As the tempo seems as enervated as the sweltering day the song describes, Ubiquity’s massed vocals joyously state the obvious: “Folks get down in the sunshine / Folks get brown in the sunshine / Everybody loves the sunshine.” Few records make you feel so pleasantly exhausted. Piano dribbles out over lazy ARP synthesiser flourishes. Much of this was to do with its title-track, a woozy, off-kilter tribute to the summer. LP, Album, Stereo, All Disc Pressing Country: US Released: 1976 Genre: Jazz. Unbelievably, Everybody Loves the Sunshine was Roy Ayers’ 14th album, but it was the one that really struck a chord in the UK. Roy Ayers Ubiquity EVERYBODY LOVES THE SUNSHINE Original US Issue LP. The outfit were square pegs that refused to fit in any holes that suggested straightforward jazz, soul or disco.

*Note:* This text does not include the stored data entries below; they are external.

-- ==== Sys2Proof/Certificates/Slice0/Obligations.lean ====
section
/-!
DEFINITION. The statements for the provers, in the order of the spec's chapters. The tables before a statement write out,
command by command, what the rules give; a `none` of a table is a command that the statement says nothing about.
-/

open Sys2Proof Sys2Proof.Machine

namespace Sys2Proof.Claims

/-! ### One instruction of a control core -/

/-- No imprecise trap, late error reply or enabled event waits at the tile's next instruction boundary (02 R36, R40, R52). -/
def calm (x : Tile) : Bool :=
  x.tfault.isNone && x.vfault.isNone && x.lateErr.isNone && !(x.cst.ei && x.cst.frm != 7 && x.eventBits != 0)

/-- `s` with tile `n` equal to `x` and nothing else changed. -/
def withTile (s : State) (n : Nat) (x : Tile) : State := { s with tiles := SMap.set s.tiles n x }

/-- `s` after tile `n`, become `x`, has retired an instruction and continues at `pc`; nothing else changes but the
partition's count of retired instructions (17 R470). -/
def ran (s : State) (n : Nat) (x : Tile) (pc : Word) : State :=
  { s with
    tiles := SMap.set s.tiles n { x with pc := pc, retired := x.retired + 1, wait := .none, lastFc := s.now }
    parts := SMap.set s.parts (n / 72) { s.part (n / 72) with retiredIns := (s.part (n / 72)).retiredIns + 1 } }

/-- `s` with `o` sent after all it has sent so far. -/
def sent (s : State) (o : List Output) : State := { s with out := s.out ++ o }

/-- `s` after its front command has left it: what `step` hands to `exec`. -/
def withoutFront (s : State) (rest : List Instr) : State := { s with pending := rest }

end Sys2Proof.Claims

open Sys2Proof.Claims

/-! ## 02 The tile and its control core -/

namespace Sys2Proof.Claims

/-- The register result of a scalar command (02 R41, R43): tile, RD and value. A divide by zero and an SHI with an unassigned
choice give none: they trap. -/
def scalarResult (s : State) (i : Instr) : Option (TileNo × Reg × Word) :=
  let r (t : TileNo) (x : Reg) : Word := (s.tile t.val).reg x
  match i with
  | .add t rd a b => some (t, rd, r t a + r t b)
  | .sub t rd a b => some (t, rd, r t a - r t b)
  | .and t rd a b => some (t, rd, r t a &&& r t b)
  | .or t rd a b => some (t, rd, r t a ||| r t b)
  | .xor t rd a b => some (t, rd, r t a ^^^ r t b)
  | .shl t rd a b => some (t, rd, r t a <<< ((r t b).extractLsb' 0 6).toNat)
  | .shr t rd a b => some (t, rd, r t a >>> ((r t b).extractLsb' 0 6).toNat)
  | .sar t rd a b => some (t, rd, (r t a).sshiftRight ((r t b).extractLsb' 0 6).toNat)
  | .cmpeq t rd a b => some (t, rd, if r t a = r t b then 1 else 0)
  | .cmplt t rd a b => some (t, rd, if (r t a).toInt < (r t b).toInt then 1 else 0)
  | .cmpltu t rd a b => some (t, rd, if (r t a).toNat < (r t b).toNat then 1 else 0)
  | .mul t rd a b => some (t, rd, r t a * r t b)
  | .mulh t rd a b => some (t, rd, BitVec.ofInt 64 ((r t a).toInt * (r t b).toInt / 2 ^ 64))
  | .mulhu t rd a b => some (t, rd, BitVec.ofNat 64 ((r t a).toNat * (r t b).toNat / 2 ^ 64))
  | .div t rd a b => if r t b = 0 then none else some (t, rd, BitVec.ofInt 64 (Int.tdiv (r t a).toInt (r t b).toInt))
  | .divu t rd a b => if r t b = 0 then none else some (t, rd, BitVec.ofNat 64 ((r t a).toNat / (r t b).toNat))
  | .rem t rd a b => if r t b = 0 then none else some (t, rd, BitVec.ofInt 64 (Int.tmod (r t a).toInt (r t b).toInt))
  | .remu t rd a b => if r t b = 0 then none else some (t, rd, BitVec.ofNat 64 ((r t a).toNat % (r t b).toNat))
  | .popc t rd a => some (t, rd, BitVec.ofNat 64 ((List.range 64).filter (fun k => (r t a).getLsbD k)).length)
  | .clz t rd a => some (t, rd, BitVec.ofNat 64 (leadingZeros (r t a)))
  | .ctz t rd a => some (t, rd, BitVec.ofNat 64 (trailingZeros (r t a)))
  | .addi t rd a imm => some (t, rd, r t a + imm.signExtend 64)
  | .andi t rd a imm => some (t, rd, r t a &&& imm.setWidth 64)
  | .ori t rd a imm => some (t, rd, r t a ||| imm.setWidth 64)
  | .xori t rd a imm => some (t, rd, r t a ^^^ imm.setWidth 64)
  | .shi t rd a imm =>
    let n := (imm.extractLsb' 0 6).toNat
    if imm.extractLsb' 6 10 = 0 then some (t, rd, r t a <<< n)
    else if imm.extractLsb' 6 10 = 1 then some (t, rd, r t a >>> n)
    else if imm.extractLsb' 6 10 = 2 then some (t, rd, (r t a).sshiftRight n)
    else none
  | .lui t rd imm => some (t, rd, imm.signExtend 64 <<< 16)
  | _ => none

roy ayers ubiquity everybody loves the sunshine 1976

Yet it was still in turns mellow and soothing. Roy AyersVirgin Ubiquity II, Unreleased Recordings 1976-1981 (Album) 2005. The signature track Everybody Loves the Sunshine has been sampled numerous times. By 1976, vibraphone legend Roy Ayers and his group Ubiquity’s music had become dirtier, funkier, and more repetitive. Everybody Loves The Sunshine - Roy Ayers Ubiquity (1976).